By analyzing existing cross correlation between Cohen Steers Global and Carillon Scout Mid, you can compare the effects of market volatilities on Cohen Steers and Carillon Scout and check how they will diversify away market risk if combined in the same portfolio for a given time horizon. You can also utilize pair trading strategies of matching a long position in Cohen Steers with a short position of Carillon Scout. Check out your portfolio center. Please also check ongoing floating volatility patterns of Cohen Steers and Carillon Scout.
Diversification Opportunities for Cohen Steers and Carillon Scout
0.01 | Correlation Coefficient |
Significant diversification
The 3 months correlation between Cohen and Carillon is 0.01. Overlapping area represents the amount of risk that can be diversified away by holding Cohen Steers Global and Carillon Scout Mid in the same portfolio, assuming nothing else is changed. The correlation between historical prices or returns on Carillon Scout Mid and Cohen Steers is a relative statistical measure of the degree to which these equity instruments tend to move together. The correlation coefficient measures the extent to which returns on Cohen Steers Global are associated (or correlated) with Carillon Scout. Values of the correlation coefficient range from -1 to +1, where.

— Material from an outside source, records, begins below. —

-- ==== Sys2Proof/Tests/Slice0.lean ====
section
/-!
SUPPORT. The model's own tests, on the worked vectors of spec 95_test_vectors.md, and for each statement with hypotheses a
witness that they can all hold together.
-/

namespace Sys2Proof.Tests

open Sys2Proof Sys2Proof.Machine Sys2Proof.Claims

/-! ### Well-formedness -/

theorem test_legal_words : commandWordWf 0x00000000 = true ∧ commandWordWf 0x00000008 = true := by decide

theorem test_zero_field_refused : commandWordWf 0x00000105 = false ∧ commandWordWf 0x80000000 = false := by decide

theorem test_reserved_opcode_refused : commandWordWf 0x00000009 = false ∧ commandWordWf 0x000000FF = false := by decide

theorem test_ibuf_size : ibufSizeWf 0 = false ∧ ibufSizeWf 1 = true ∧ ibufSizeWf 16777216 = true ∧
    ibufSizeWf 16777217 = false := by decide

theorem test_obuf_size : obufSizeWf 0 = false ∧ obufSizeWf 1 = true ∧ obufSizeWf 134217728 = true ∧
    obufSizeWf 134217729 = false := by decide

/-! ### Decoding: the words written out bit by bit from R81 (24 zero bits, then the 8 bits of the opcode) -/

theorem test_decode_nop : decode 0b00000000000000000000000000000000#32 = .ok .nop := rfl
theorem test_decode_rst : decode 0b00000000000000000000000000000001#32 = .ok .rst := rfl
theorem test_decode_freq : decode 0b00000000000000000000000000000010#32 = .ok .freq := rfl
theorem test_decode_build : decode 0b00000000000000000000000000000011#32 = .ok .build := rfl
theorem test_decode_gencode : decode 0b00000000000000000000000000000100#32 = .ok .gencode := rfl
theorem test_decode_pack : decode 0b00000000000000000000000000000101#32 = .ok .pack := rfl
theorem test_decode_unpack : decode 0b00000000000000000000000000000110#32 = .ok .unpack := rfl
theorem test_decode_compress : decode 0b00000000000000000000000000000111#32 = .ok .compress := rfl
theorem test_decode_discard : decode 0b00000000000000000000000000001000#32 = .ok .discard := rfl
theorem test_decode_zero_field : decode 0b00000000000000000000000100000101#32 = .error .zeroFieldSet := rfl
theorem test_decode_reserved : decode 0b00000000000000000000000000001001#32 = .error .reservedOpcode := rfl
theorem test_table_word : decodeTableWord 32 5 = some .pack ∧ decodeTableWord 32 9 = none := by decide

/-- No two rows of the opcode map agree on a word: their masks are whole words and their patterns differ. -/
theorem test_rows_do_not_overlap :
    opcodeMap.Pairwise (fun a b => a.pattern &&& (a.mask &&& b.mask) ≠ b.pattern &&& (a.mask &&& b.mask)) := by decide

/-! ### Small states, from vector V-A: "aabbbcc" -/

/-- Whether an outcome is a next state with a property. -/
def answers (o : Host.Outcome State Fault Refusal) (p : State → Bool) : Bool :=
  match o with
  | .next t => p t
  | .fault _ => false
  | .refused _ => false

theorem eq_next_of_answers {o : Host.Outcome State Fault Refusal} {u : State}
    (h : answers o (fun t => decide (t = u)) = true) : o = .next u := by
  cases o with
  | next t => exact congrArg _ (of_decide_eq_true h)
  | fault _ => cases h
  | refused _ => cases h

/-- Some bytes in the input buffer of a core, as LDIN leaves them (R91). -/
def loaded (bytes : List Byte) (s : State) : State :=
  { s with ibuf := bytes.zipIdx.map (fun p => (p.2, p.1)), inLen := BitVec.ofNat 32 bytes.length }

/-- "aabbbcc". -/
def sample : List Byte := [97, 97, 98, 98, 98, 99, 99]

/-- A core after reset, with that input. -/
def start : State := loaded sample State.reset

/-- The same, after FREQ (V-F1). -/
def counted : State :=
  { start with freq := [(97, 2), (98, 3), (99, 2)], nsym := 3, status := { Status.clear with freqValid := true } }

/-- The same, after BUILD (V-A). -/
def built : State :=
  { counted with
    node := [
      (97, { kind := .leaf, sym := 97, weight := 2, left := 0, right := 0 }),
      (98, { kind := .leaf, sym := 98, weight := 3, left := 0, right := 0 }),
      (99, { kind := .leaf, sym := 99, weight := 2, left := 0, right := 0 }),
      (256, { kind := .internal, sym := 0, weight := 4, left := 97, right := 99 }),
      (257, { kind := .internal, sym := 0, weight := 7, left := 98, right := 256 })]
    root := { valid := true, idx := 257 }
    status := { counted.status with treeValid := true } }

/-- The same, after GENCODE (V-A): a = 10, b = 0, c = 11, first bit first. -/
def coded : State :=
  { built with
    code := [
      (97, { valid := true, len := 2, bits := 1 }),
      (98, { valid := true, len := 1, bits := 0 }),
      (99, { valid := true, len := 2, bits := 3 })]
    status := { built.status with codeValid := true } }

/-- The same, after PACK (V-A): 85 07, 11 bits. -/
def packed : State :=
  { coded with
    obuf := [(0, 0x85), (1, 0x07)], outLen := 2, bitLen := 11, status := { coded.status with outValid := true } }

/-- The same, with the packed bytes moved to the input (R91). -/
def moved : State := loaded [0x85, 0x07] packed

/-- The same, in length mode. -/
def movedLen (n : Word) : State := { moved with lenEn := true, decBitLen := n }

/-- A core whose latest command raised MISSING_STATE(0) (V-X4). -/
def faulted : State := raiseFault .missingState 0 State.reset

/-- Core `s` with one access to come. -/
def pending (a : Access) (s : State) : State := { s with port := [a] }

/-- The tree of one symbol (V-D1), and of none (V-D2). -/
def single : State :=
  { loaded [0] State.reset with
    node := [
      (97, { kind := .leaf, sym := 97, weight := 4, left := 0, right := 0 }),
      (256, { kind := .internal, sym := 0, weight := 4, left := 97, right := 511 }),
      (511, { kind := .unused, sym := 0, weight := 0, left := 0, right := 0 })]
    root := { valid := true, idx := 256 }
    status := { Status.clear with treeValid := true, degen := true } }

def emptyTree : State :=
  { loaded [0] State.reset with status := { Status.clear with freqValid := true, treeValid := true, degen := true } }

/-! ### One step each -/

theorem test_nop_even_faulted : exec .nop faulted = .next faulted := rfl

/-- V-C4. -/
theorem test_rst : answers (exec .rst (movedLen 11)) (fun t =>
    decide (t.status.word = 0 ∧ t.root.word = 0 ∧ t.bitLen = 0 ∧ t.decBitLen = 0 ∧ t.nsym = 0 ∧
      Memory.read? t.ibuf 1 = some 7)) = true := by decide

/-- V-X23. -/
theorem test_rst_leaves_fault : answers (exec .rst faulted) (fun t =>
    decide (t.status.fault = false ∧ t.errCode = 0)) = true := by decide

/-- V-C2. -/
theorem test_discard : answers (exec .discard packed) (fun t =>
    decide (t.status.word = 0x08 ∧ t.nsym = 0 ∧ t.root.word = 0 ∧ t.outLen = 2 ∧ t.bitLen = 11)) = true := by decide

/-- V-F1. -/
theorem test_freq : answers (exec .freq start) (fun t => decide (t = counted)) = true := by decide

/-- V-F5: one byte too many. -/
theorem test_freq_in_range : answers (exec .freq { State.reset with inLen := 4097 }) (fun t =>
    decide (t.errCode = 3 ∧ t.errInfo = 4097 ∧ t.status.word = 0x40)) = true := by decide

/-- V-A. -/
theorem test_build : answers (exec .build counted) (fun t => decide (t = built)) = true := by decide

/-- V-T6: an internal node on the left of the root, by the tie-break. -/
theorem test_build_left_internal : answers (exec .build
    { State.reset with freq := [(97, 3), (98, 1), (99, 1)], status := { Status.clear with freqValid := true } })
    (fun t => decide (nodeaWord (nodeAt t.node 257) = 0x030C0002 ∧ t.root.word = 0x80000101)) = true := by decide

/-- V-A. -/
theorem test_gencode : answers (exec .gencode built) (fun t => decide (t = coded)) = true := by decide

/-- V-G12: only the left child of the single-symbol root has a code. -/
theorem test_gencode_single : answers (exec .gencode single) (fun t =>
    decide (t.code = [(97, { valid := true, len := 1, bits := 0 })])) = true := by decide

/-- V-A. -/
theorem test_pack : answers (exec .pack coded) (fun t => decide (t = packed)) = true := by decide

/-- V-X16: `d` has no code. -/
theorem test_pack_no_code : answers (exec .pack (loaded [97, 98, 100] packed)) (fun t =>
    decide (t.errCode = 5 ∧ t.errInfo = 2 ∧ t.status.word = 0x47 ∧ t.outLen = 0 ∧ t.bitLen = 0)) = true := by
  decide

/-- V-W3: the walk ends inside a code. -/
theorem test_unpack_partial : answers (exec .unpack (movedLen 10)) (fun t =>
    decide (outputBytes t = ([97, 97, 98, 98, 98, 99] : List Byte).map some ∧ t.decCur = 256 ∧
      t.status.decPartial = true)) = true := by decide

/-- V-X15: the bit 1 under the single-symbol root. -/
theorem test_unpack_unused_leaf : answers (exec .unpack (loaded [4] single)) (fun t =>
    decide (t.errCode = 6 ∧ t.errInfo = 2 ∧ t.outLen = 0 ∧ t.decCur = 0 ∧ t.status.outValid = false)) = true := by
  decide

/-- V-A. -/
theorem test_compress : answers (exec .compress start) (fun t => decide (t = packed)) = true := by decide

/-- V-X17: an output buffer of one byte. -/
theorem test_compress_overflow : answers (exec .compress { start with obufCap := 1 }) (fun t =>
    decide (t.errCode = 4 ∧ t.errInfo = 1 ∧ t.status.word = 0x47 ∧ t.outLen = 0 ∧ t.bitLen = 0)) = true := by
  decide

/-- V-X3. -/
theorem test_illegal_word : answers (step (pending (.command 0x80000000) State.reset)) (fun t =>
    decide (t.errCode = 1 ∧ t.errInfo = 0x80000000 ∧ t.status.word = 0x40)) = true := by decide

/-- V-H4: only LEN_EN of CTRL is stored. -/
theorem test_write_ctrl : answers (step (pending (.write .reg 2 0xFFFFFFFF) State.reset)) (fun t =>
    decide (regWord t 2 = 1)) = true := by decide

/-- The host view of V-A. -/
theorem test_host_view :
    memRead .nodea 97 packed = 0x00000185 ∧ memRead .nodea 257 packed = 0x08018802 ∧ memRead .nodew 256 packed = 4 ∧
    memRead .nodea 258 packed = 0 ∧ memRead .codel 0x63 packed = 0x80000002 ∧ memRead .codeb (8 * 0x63) packed = 3 ∧
    memRead .codel 0x64 packed = 0 ∧ memRead .obuf 0 packed = 0x85 ∧ memRead .freq 0x62 packed = 3 := by decide

/-- V-H9: reads outside the spaces. -/
theorem test_reads_outside :
    memRead .ibuf 4096 packed = 0 ∧ memRead .nodea 512 packed = 0 ∧ memRead .codeb 2048 packed = 0 ∧
    memRead .reg 14 packed = 0 := by decide

/-- RDOUT (R91): the bytes of V-A. -/
theorem test_rdout : (rdout packed).1 = [0x85, 0x07] := by decide

/-- MOVOI (R91): the packed bytes of V-A become the input. -/
theorem test_movoi : (movoi packed).inLen = 2 ∧ inputBytes (movoi packed) = [0x85, 0x07] := by decide

/-- LDIN and a read of IN_LEN: the script returns the word it read (R90, R91). -/
theorem test_script_reads :
    (match playScript (ldin [97, 98] ++ [.rd .inLen]) State.reset with
      | .next r => decide (r.1 = [2])
      | .fault _ => false
      | .refused _ => false) = true := by decide

/-- The host's question: the first instruction after reset is the one placed. -/
theorem test_fetch_word : answers (step (State.reset.withFetchWord 32 8)) (fun t => decide (t = State.reset)) = true ∧
    decodeTableWord 32 8 = some .discard := by decide

/-! ### Witnesses: the hypotheses of each statement hold together -/

theorem inv_of {s : State} (h1 : SizesOk s) (h2 : MemoryOk s) (h3 : RegistersOk s) (h4 : s.status.treeValid = true)
    (h5 : TreeOk s.node s.root) (h6 : s.status.degen = degenOf (leafSlots s.node).length)
    (h7 : s.status.codeValid = true → CodeOk s.node s.root s.code) : Inv s :=
  ⟨h1, h2, h3, fun _ => ⟨h5, h6⟩, fun h => ⟨h4, h7 h⟩⟩

theorem packed_tree : TreeOk packed.node packed.root := by
  refine ⟨?_, ?_, ?_, ?_, ?_, ?_, ?_⟩ <;> decide

theorem packed_code : CodeOk packed.node packed.root packed.code := by
  refine ⟨?_, ?_⟩ <;> decide

theorem packed_inv : Inv packed :=
  inv_of (by decide) (by refine ⟨?_, ?_, ?_, ?_, ?_⟩ <;> decide) (by decide) rfl packed_tree (by decide)
    (fun _ => packed_code)

theorem coded_inv : Inv coded :=
  inv_of (by decide) (by refine ⟨?_, ?_, ?_, ?_, ?_⟩ <;> decide) (by decide) rfl packed_tree (by decide)
    (fun _ => packed_code)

The correlation of zero (0) is possible when the price movement of Carillon Scout Mid has no effect on the direction of Cohen Steers i.e., Cohen Steers and Carillon Scout go up and down completely randomly.
Pair Corralation between Cohen Steers and Carillon Scout
Assuming the 90 days horizon Cohen Steers Global is expected to generate 0.82 times more return on investment than Carillon Scout. However, Cohen Steers Global is 1.22 times less risky than Carillon Scout. It trades about 0.04 of its potential returns per unit of risk. Carillon Scout Mid is currently generating about -0.05 per unit of risk. If you would invest 5,080 in Cohen Steers Global on December 29, 2024 and sell it today you would earn a total of 100.00 from holding Cohen Steers Global or generate 1.97% return on investment over 90 days.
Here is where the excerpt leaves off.